In the first phase of the work, the model and optimal control results obtained with our methods were validated using data from the literature for a nickel–manganese–cobalt lithium-ion chemistry. The validation results agreed with the analytical findings reported in [3]. In the second phase, the problem formulation and solution were improved by exploiting the flexibility of direct collocation methods, which allowed to add various terms to the objective functional to study the trade-offs between the minimisation of the charging time, the maximisation of the bulk concentration of lithium, and the minimisation of heat losses.

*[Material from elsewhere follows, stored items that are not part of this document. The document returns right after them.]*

/-- 16 R339, R341, R350, R351, R353, R355 and R356: a repeat run that is the head of its partition's order starts; two runs that agree decide a segment, and a first mismatch makes a keeping run pending; the core next in rotation goes under test, a pass ends the test, a failure takes the core out of the map with a suspect interval, and a launch of the abort priority ends one. What a failed test does to undecided runs is the model's reading (log 50). -/
def Obligations.KilnEvents : Prop :=
  (∀ (s : State) (key cl : Nat) (ch : Check) (l : Launch) (p : Placed), s.checks.get key = some ch → s.launches.get ch.launch = some l → l.hdr.tile = 0 →
    let cores := (ch.present.map fun x => p.cores.getD (l.coreOf p.cores.length x) 0).eraseDups
    (s.admission l.part = some (.run key 2, cl, p) → ∃ t ch' b, exec (.shadowRunStart key) s = .next t ∧ t.checks.get key = some ch'
      ∧ ch'.runs.get 2 = some { SegRun.idle with life := .running, block := s.uid, cores := cores } ∧ t.blocks.get s.uid = some b ∧ b.run = 2 ∧ b.seg = ch.seg ∧ b.launch = ch.launch)
    ∧ (s.admission l.part = some (.run key 3, cl, p) → ∃ t ch' b, exec (.keepingRunStart key) s = .next t ∧ t.checks.get key = some ch'
      ∧ ch'.runs.get 3 = some { SegRun.idle with life := .running, block := s.uid, cores := cores } ∧ t.blocks.get s.uid = some b ∧ b.run = 3 ∧ b.seg = ch.seg ∧ b.launch = ch.launch)
    ∧ (s.admission l.part = some (.run key 4, cl, p) → ∃ t ch' b, exec (.keepingRunStart key) s = .next t ∧ t.checks.get key = some ch'
      ∧ ch'.runs.get 4 = some { SegRun.idle with life := .running, block := s.uid, cores := cores } ∧ t.blocks.get s.uid = some b ∧ b.run = 4 ∧ b.seg = ch.seg ∧ b.launch = ch.launch))
  ∧ (∀ (s : State) (key : Nat) (ch : Check) (l : Launch), s.checks.get key = some ch → s.launches.get ch.launch = some l → ch.decided = false → l.ended = none →
    ch.runs.get 4 = none → (ch.run 1).over = true → (ch.run 2).over = true → s.cannotCheck ch l = false →
    ((ch.run 1).agrees (ch.run 2) = true → ∃ t ch', exec (.kilnDecision key) s = .next t ∧ t.checks.get key = some ch' ∧ ch'.decided = true
      ∧ t.counters.getD 5 0 = min (s.counters.getD 5 0 + 1) (2 ^ 64 - 1))
    ∧ ((ch.run 1).agrees (ch.run 2) = false → (ch.run 3).life = .none → ∃ t ch', exec (.kilnDecision key) s = .next t ∧ t.checks.get key = some ch' ∧ ch'.decided = false
      ∧ ch'.runs.get 3 = some { SegRun.idle with life := .pending }))
  ∧ (∀ (s : State) (die c : Nat), die ≤ 3 → s.running = true → (∀ i, i < 80 → (s.core (80 * die + i)).testing = false) →
    (s.rotationOrder die).find? (fun c => (s.core c).good) = some c →
    ∃ t, exec (.coneTest die) s = .next t ∧ t.groups = s.groups ∧ t.mem = s.mem ∧ (t.core c).testing = true ∧ (t.core c).targeted = false
      ∧ t.nextTest.get die = some ((c % 80 + 1) % 80))
  ∧ (∀ (s : State) (c : Nat), s.underTest c = true →
    (∃ t, exec (.coneTestComplete c true) s = .next t ∧ (t.core c).testing = false ∧ (t.core c).lastPass = s.now ∧ t.groups = s.groups)
    ∧ ∃ t, exec (.coneTestComplete c false) s = .next t ∧ (t.core c).scanFailed = true ∧ (t.core c).good = false
      ∧ (s.suspects.length < 64 → ∃ x, t.suspects = s.suspects ++ [x] ∧ x.core = c ∧ x.from_ = (s.core c).lastPass ∧ x.segs = (s.core c).held))
  ∧ ∀ (s : State) (c p v lid : Nat) (l : Launch), s.underTest c = true → (s.core c).targeted = false → (s.parts.get p).isSome = true → v < 8 →
    s.head p v = some (.fresh lid) → s.launches.get lid = some l → s.abortPrio ≤ l.hdr.priority → s.placeHead (.fresh lid) = none →
    ((s.updCore c fun r => { r with testing := false, aborted := min (r.aborted + 1) 255 }).placeHead (.fresh lid)).isSome = true →
    ∃ t, exec (.coneTestAbort c) s = .next t ∧ (t.core c).testing = false ∧ (t.core c).aborted = min ((s.core c).aborted + 1) 255
      ∧ t.nextTest.get (dieOfCore c) = some (c % 80) ∧ t.groups = s.groups ∧ t.mem = s.mem

/-- 17 R366, R368, R369 and R372, 16 R354: errors of the silicon: a corrected one is counted, a bank that passes its self-test is a demerit, an uncorrectable one is counted and poisons what it struck, a link that retrains keeps the lanes good now, and goes down without a good half. Fields that an error entry leaves open, and the owner of a bank, are the model's choice (log 52 and 69). -/
def Obligations.SiliconEvents : Prop :=
  (∀ (s : State) (core unit line : Nat) (dram : Bool),
    (∃ t, exec (.correctedError dram core unit line) s = .next t ∧ t.groups = s.groups
      ∧ t.counters.getD (if dram then 1 else 0) 0 = min (s.counters.getD (if dram then 1 else 0) 0 + 1) (2 ^ 64 - 1)
      ∧ (dram = false → t.bankTests = s.bankTests ++ [(core, unit)]) ∧ (dram = true → t.bankTests = s.bankTests ++ [(s.home line, 3)]))
    ∧ ∃ t, exec (.patrolScrub line true) s = .next t ∧ t.groups = s.groups ∧ t.counters.getD 1 0 = min (s.counters.getD 1 0 + 1) (2 ^ 64 - 1))
  ∧ (∀ (s : State) (core : Nat) (slice : Bool) (x : Nat × Nat), core < Config.cores → (s.bankTests.find? fun x => x.1 == core && bankTakes x.2 slice) = some x →
    (∃ t, exec (.bankSelfTest core slice true) s = .next t ∧ t.groups = s.groups ∧ t.bankTests = s.bankTests.erase x ∧ (t.core core).demerits = 0 :: (s.core core).demerits)
    ∧ (slice = false → ∃ t, exec (.bankSelfTest core slice false) s = .next t ∧ t.groups = s.groups ∧ t.bankTests = s.bankTests.erase x ∧ (t.core core).aside = true)
    ∧ (slice = true → (s.core core).slice = true → ∃ t, exec (.bankSelfTest core slice false) s = .next t ∧ t.bankTests = s.bankTests.erase x ∧ (t.core core).slice = false))
  ∧ (∀ (s : State) (u r lane : Nat) (g : Group), s.groups.get u = some g → lane < 128 →
    ∃ t h, exec (.uncorrectableError (.vreg u r lane)) s = .next t ∧ t.groups.get u = some h ∧ OtherGroups s t u
      ∧ h.vregs = g.vregs ∧ h.sregs = g.sregs ∧ h.masks = g.masks ∧ h.vpoison.get r = some (g.vpoison.getD r 0 ||| BitVec.ofNat 128 (2 ^ lane))
      ∧ t.counters.getD 2 0 = min (s.counters.getD 2 0 + 1) (2 ^ 64 - 1))
  ∧ (∀ (s : State) (line : Nat), ∃ t, exec (.uncorrectableError (.dram line true)) s = .next t ∧ t.groups = s.groups ∧ t.poison.contains line = true
      ∧ t.counters.getD 3 0 = min (s.counters.getD 3 0 + 1) (2 ^ 64 - 1))
  ∧ ∀ (s : State) (link : Nat) (lanes : BitVec 8), link ≤ 17 →
    ∃ t, exec (.linkRetrain link lanes) s = .next t ∧ t.groups = s.groups ∧ (t.link link).lanes = (s.link link).lanes &&& lanes
      ∧ (t.link link).losses = min ((s.link link).losses + 1) (2 ^ 32 - 1)
      ∧ ((s.link link).down = true → (t.link link).down = true)
      ∧ ((s.link link).down = false → (t.link link).down = !(decide ((s.link link).lanes &&& lanes &&& 0x0F = 0x0F) || decide ((s.link link).lanes &&& lanes &&& 0xF0 = 0xF0)))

The direct optimal control approach taken in this work allows for an easy extension to more complex/nonlinear models of the dynamic equations of the battery. Moreover, the approach provides flexibility with regard to the constraints that are required by the problem, and the inclusion of additional terms in the objective functional reflecting additional control objectives.